def execPowerLoss (s : State) : Host.Outcome State Fault Refusal := .next (if s.power then losePower s else s)

/-- Each ring starts with its TIME record. -/
def initRings (s : State) : State :=
  { s with clusters := (presentClusters s).map fun c => (c, { Cluster.reset with ring := [mkRecord s.dtime 0 1 0 0 s.dtime], lastTime := some s.dtime }) }

/-- BRINGUP_STEP: the step in progress ends. `failed` names the clusters that fail their self-test at step 2, `atomok` an AtomicOp completer found at step 5. -/
def execBringupStep (ok : Bool) (failed : List Nat) (atomok : Bool) (s : State) : Host.Outcome State Fault Refusal :=
  .next (if !s.power || s.dev != .booting then s
    else match s.bootStep with
      | 1 => if ok then { s with bootStep := 2 } else { s with dev := .recovery, booterr := 1 }
      | 2 => { s with bootStep := 3, present := clusterMask ((List.range 288).filter fun c => !has failed c) }
      | 3 => if ok then { s with bootStep := 4 } else { s with dev := .failed, booterr := 3 }
      | 4 =>
        if ok then initRings { s with bootStep := 5, mem := s.mem.filter fun c => decide (c.1 < 2 ^ 60) || decide (2 ^ 64 ≤ c.1), poison := s.poison.filter fun w => decide (8 * w < 2 ^ 60) }
        else { s with dev := .failed, booterr := 4 }
      | _ => modLink { s with bootStep := 0, dev := .ready } 36 fun l => { l with atomok := atomok })

/-- RECCMD LOAD in RECOVERY: `ok` tells that the image verified. (Model: DEDUCED, unsafe: notes/assumptions 73) -/
def execReccmdLoad (fn : Nat) (ok : Bool) (s : State) : Host.Outcome State Fault Refusal :=
  .next (if !s.power || decide (fn ≠ 0) || s.dev != .recovery then s
    else if ok && hostUp s && decide (s.reclen.toNat ≤ 8388608) then { s with dev := .booting, bootStep := 2 }
    else { s with booterr := 2 })

/-! ## Clocks and temperature (R15, R461, R462) -/

/-- SUPPLY_SAG: a cycle of a cluster is stretched by n/32 of its period, at most 8/32. (Model: DESIGN CHOICE, safe: notes/assumptions 72) -/
def execSupplySag (cl : Nat) (amount : BitVec 4) (s : State) : Host.Outcome State Fault Refusal :=
  let n := min amount.toNat 8
  .next (if !coreUp s || !s.present.getLsbD cl || stoppedCl s cl || decide (n = 0) then s
    else modCluster s cl fun k => { k with droopCycles := k.droopCycles + 1, droopMax := max k.droopMax n, droopNow := n, droopClean := s.cycle })

/-- DROOP_EPISODE_END: 64 clean cycles have passed. -/
def execDroopEpisodeEnd (cl : Nat) (s : State) : Host.Outcome State Fault Refusal :=
  let k := cluster s cl
  .next (if !coreUp s || stoppedCl s cl || decide (k.droopCycles = 0) || decide (s.cycle < k.droopClean + 64) then s
    else
      let pct := if k.droopMax = 8 then 25 else Config.droopPercent k.droopMax % 256
      let s := record s cl 7 1 0 0 (k.droopCycles % 2 ^ 32 + pct * 2 ^ 32)
      modCluster s cl fun k => { k with droopCycles := 0, droopMax := 0, droopNow := 0, droopClean := 0 })

/-- LEVEL changes, with its THERM record. -/
def goLevel (s : State) (n : Nat) : State := if s.level = n then s else devRecord { s with level := n } 7 3 (s.junction.toNat + n * 2 ^ 8)

/-- Whether power or temperature is over a limit that throttles. -/
def overLimit (s : State) : Bool := decide (s.pcap.toNat < s.watts.toNat) || decide (105 ≤ s.junction.toNat)

/-- THERMAL: module power over 1 ms and the hottest junction. At 125 °C the board removes power. -/
def execThermal (watts : BitVec 13) (temp : BitVec 8) (s : State) : Host.Outcome State Fault Refusal :=
  .next (if !s.power then s
    else if 125 ≤ temp.toNat then losePower s
    else
      let s := { s with watts := watts, junction := temp }
      let over_ := overLimit s
      let s := { s with clearSince := if over_ then none else if s.level = 0 then none else some (s.clearSince.getD s.dtime) }
      if 115 ≤ temp.toNat then goLevel s 2 else if over_ || decide (s.level = 2) then goLevel s 1 else s)

/-- THROTTLE_CLEAR: both conditions have been clear for 1 ms. -/
def execThrottleClear (s : State) : Host.Outcome State Fault Refusal :=
  .next (match s.clearSince with
    | some t => if s.power && decide (s.level ≠ 0) && !overLimit s && decide (t + 1000000 ≤ s.dtime) then goLevel { s with clearSince := none } 0 else s
    | none => s)

/-! ## Power gates and D-states (R463, R464) -/

/-- A cluster's gate changes, with its GATE record; a gated cluster loses its pads and B-store. -/
def setGate (s : State) (cl : Nat) (on : Bool) : State :=
  let s := { s with gated := if on then s.gated ||| (1#288 <<< cl) else s.gated &&& ~~~(1#288 <<< cl) }
  let s := if on then zeroRange (zeroRange (zeroRange s (upKey cl 0) (2 ^ 23)) (cpKey cl 0) (2 ^ 23)) (bsKey cl 0) (2 ^ 25) else s
  record s cl 7 2 0 0 (boolBit on)

/-- A command written to GATECMD with one of the defined codes. -/
def gateCmd (s : State) (fn code : Nat) (v : Word) (on : Bool) : State :=
  let cl := fieldOf v 4 9
  if !devReady s || decide (fn ≠ 0) || decide (cmdCode v ≠ code) then s
  else if fieldOf v 13 51 ≠ 0 then gateCmdEnd s 1
  else if !s.present.getLsbD cl || has (heldClusters s) cl then gateCmdEnd s 2
  else gateCmdEnd (setGate s cl on) 0

def execGatecmdGate (fn : Nat) (v : Word) (s : State) : Host.Outcome State Fault Refusal := .next (gateCmd s fn 1 v true)
def execGatecmdUngate (fn : Nat) (v : Word) (s : State) : Host.Outcome State Fault Refusal := .next (gateCmd s fn 2 v false)

/-- A D-state change, with its DSTATE record. (Model: PRESUMED, unsafe: notes/assumptions 69) -/
def goDstate (s : State) (n : Nat) (sealedFirst : Bool) : State := devRecord { s with dstate := n } 7 4 (n % 4 + boolBit sealedFirst * 2 ^ 8)

/-- Step 1 of entry to D3hot: placed groups with room in the pool are cut, the others discarded; debug units detach and trace sessions are cut short. (Model: DEDUCED, unsafe: notes/assumptions 70) -/
def leaveClusters (s : State) : State :=
  let s := s.dbgs.foldl (fun s (u, d) => if d.st == .free then s else freeUnit (letGo (debugResume s (fieldOf d.grp 0 16)) (fieldOf d.grp 0 16)) u) s
  let s := s.contexts.foldl (fun s (c, _) => traceClose s c true) s
  s.groups.foldl (fun s (g, x) =>
    if !placed x || x.ending.isSome then s
    else if x.cutWhy == some .preempt || x.cutWhy == some .suspend then s
    else if x.gang.isNone && decide (areaUnits x ≤ poolRoom s) then modGrp s g fun y => { y with cutWhy := some .preempt, poolUnits := areaUnits y }
    else endGroup s g 3 0) s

:::

§ What is needed
Type out the material above once more, exactly.

§ Solution to the problem
def execPowerLoss (s : State) : Host.Outcome State Fault Refusal := .next (if s.power then losePower s else s)

/-- Each ring starts with its TIME record. -/
def initRings (s : State) : State :=
  { s with clusters := (presentClusters s).map fun c => (c, { Cluster.reset with ring := [mkRecord s.dtime 0 1 0 0 s.dtime], lastTime := some s.dtime }) }

/-- BRINGUP_STEP: the step in progress ends. `failed` names the clusters that fail their self-test at step 2, `atomok` an AtomicOp completer found at step 5. -/
def execBringupStep (ok : Bool) (failed : List Nat) (atomok : Bool) (s : State) : Host.Outcome State Fault Refusal :=
  .next (if !s.power || s.dev != .booting then s
    else match s.bootStep with
      | 1 => if ok then { s with bootStep := 2 } else { s with dev := .recovery, booterr := 1 }
      | 2 => { s with bootStep := 3, present := clusterMask ((List.range 288).filter fun c => !has failed c) }
      | 3 => if ok then { s with bootStep := 4 } else { s with dev := .failed, booterr := 3 }
      | 4 =>
        if ok then initRings { s with bootStep := 5, mem := s.mem.filter fun c => decide (c.1 < 2 ^ 60) || decide (2 ^ 64 ≤ c.1), poison := s.poison.filter fun w => decide (8 * w < 2 ^ 60) }
        else { s with dev := .failed, booterr := 4 }
      | _ => modLink { s with bootStep := 0, dev := .ready } 36 fun l => { l with atomok := atomok })

/-- RECCMD LOAD in RECOVERY: `ok` tells that the image verified. (Model: DEDUCED, unsafe: notes/assumptions 73) -/
def execReccmdLoad (fn : Nat) (ok : Bool) (s : State) : Host.Outcome State Fault Refusal :=
  .next (if !s.power || decide (fn ≠ 0) || s.dev != .recovery then s
    else if ok && hostUp s && decide (s.reclen.toNat ≤ 8388608) then { s with dev := .booting, bootStep := 2 }
    else { s with booterr := 2 })

/-! ## Clocks and temperature (R15, R461, R462) -/

/-- SUPPLY_SAG: a cycle of a cluster is stretched by n/32 of its period, at most 8/32. (Model: DESIGN CHOICE, safe: notes/assumptions 72) -/
def execSupplySag (cl : Nat) (amount : BitVec 4) (s : State) : Host.Outcome State Fault Refusal :=
  let n := min amount.toNat 8
  .next (if !coreUp s || !s.present.getLsbD cl || stoppedCl s cl || decide (n = 0) then s
    else modCluster s cl fun k => { k with droopCycles := k.droopCycles + 1, droopMax := max k.droopMax n, droopNow := n, droopClean := s.cycle })

/-- DROOP_EPISODE_END: 64 clean cycles have passed. -/
def execDroopEpisodeEnd (cl : Nat) (s : State) : Host.Outcome State Fault Refusal :=
  let k := cluster s cl
  .next (if !coreUp s || stoppedCl s cl || decide (k.droopCycles = 0) || decide (s.cycle < k.droopClean + 64) then s
    else
      let pct := if k.droopMax = 8 then 25 else Config.droopPercent k.droopMax % 256
      let s := record s cl 7 1 0 0 (k.droopCycles % 2 ^ 32 + pct * 2 ^ 32)
      modCluster s cl fun k => { k with droopCycles := 0, droopMax := 0, droopNow := 0, droopClean := 0 })

/-- LEVEL changes, with its THERM record. -/
def goLevel (s : State) (n : Nat) : State := if s.level = n then s else devRecord { s with level := n } 7 3 (s.junction.toNat + n * 2 ^ 8)

/-- Whether power or temperature is over a limit that throttles. -/
def overLimit (s : State) : Bool := decide (s.pcap.toNat < s.watts.toNat) || decide (105 ≤ s.junction.toNat)

/-- THERMAL: module power over 1 ms and the hottest junction. At 125 °C the board removes power. -/
def execThermal (watts : BitVec 13) (temp : BitVec 8) (s : State) : Host.Outcome State Fault Refusal :=
  .next (if !s.power then s
    else if 125 ≤ temp.toNat then losePower s
    else
      let s := { s with watts := watts, junction := temp }
      let over_ := overLimit s
      let s := { s with clearSince := if over_ then none else if s.level = 0 then none else some (s.clearSince.getD s.dtime) }
      if 115 ≤ temp.toNat then goLevel s 2 else if over_ || decide (s.level = 2) then goLevel s 1 else s)

/-- THROTTLE_CLEAR: both conditions have been clear for 1 ms. -/
def execThrottleClear (s : State) : Host.Outcome State Fault Refusal :=
  .next (match s.clearSince with
    | some t => if s.power && decide (s.level ≠ 0) && !overLimit s && decide (t + 1000000 ≤ s.dtime) then goLevel { s with clearSince := none } 0 else s
    | none => s)

/-! ## Power gates and D-states (R463, R464) -/

/-- A cluster's gate changes, with its GATE record; a gated cluster loses its pads and B-store. -/
def setGate (s : State) (cl : Nat) (on : Bool) : State :=
  let s := { s with gated := if on then s.gated ||| (1#288 <<< cl) else s.gated &&& ~~~(1#288 <<< cl) }
  let s := if on then zeroRange (zeroRange (zeroRange s (upKey cl 0) (2 ^ 23)) (cpKey cl 0) (2 ^ 23)) (bsKey cl 0) (2 ^ 25) else s
  record s cl 7 2 0 0 (boolBit on)

/-- A command written to GATECMD with one of the defined codes. -/
def gateCmd (s : State) (fn code : Nat) (v : Word) (on : Bool) : State :=
  let cl := fieldOf v 4 9
  if !devReady s || decide (fn ≠ 0) || decide (cmdCode v ≠ code) then s
  else if fieldOf v 13 51 ≠ 0 then gateCmdEnd s 1
  else if !s.present.getLsbD cl || has (heldClusters s) cl then gateCmdEnd s 2
  else gateCmdEnd (setGate s cl on) 0

def execGatecmdGate (fn : Nat) (v : Word) (s : State) : Host.Outcome State Fault Refusal := .next (gateCmd s fn 1 v true)
def execGatecmdUngate (fn : Nat) (v : Word) (s : State) : Host.Outcome State Fault Refusal := .next (gateCmd s fn 2 v false)

/-- A D-state change, with its DSTATE record. (Model: PRESUMED, unsafe: notes/assumptions 69) -/
def goDstate (s : State) (n : Nat) (sealedFirst : Bool) : State := devRecord { s with dstate := n } 7 4 (n % 4 + boolBit sealedFirst * 2 ^ 8)

/-- Step 1 of entry to D3hot: placed groups with room in the pool are cut, the others discarded; debug units detach and trace sessions are cut short. (Model: DEDUCED, unsafe: notes/assumptions 70) -/
def leaveClusters (s : State) : State :=
  let s := s.dbgs.foldl (fun s (u, d) => if d.st == .free then s else freeUnit (letGo (debugResume s (fieldOf d.grp 0 16)) (fieldOf d.grp 0 16)) u) s
  let s := s.contexts.foldl (fun s (c, _) => traceClose s c true) s
  s.groups.foldl (fun s (g, x) =>
    if !placed x || x.ending.isSome then s
    else if x.cutWhy == some .preempt || x.cutWhy == some .suspend then s
    else if x.gang.isNone && decide (areaUnits x ≤ poolRoom s) then modGrp s g fun y => { y with cutWhy := some .preempt, poolUnits := areaUnits y }
    else endGroup s g 3 0) s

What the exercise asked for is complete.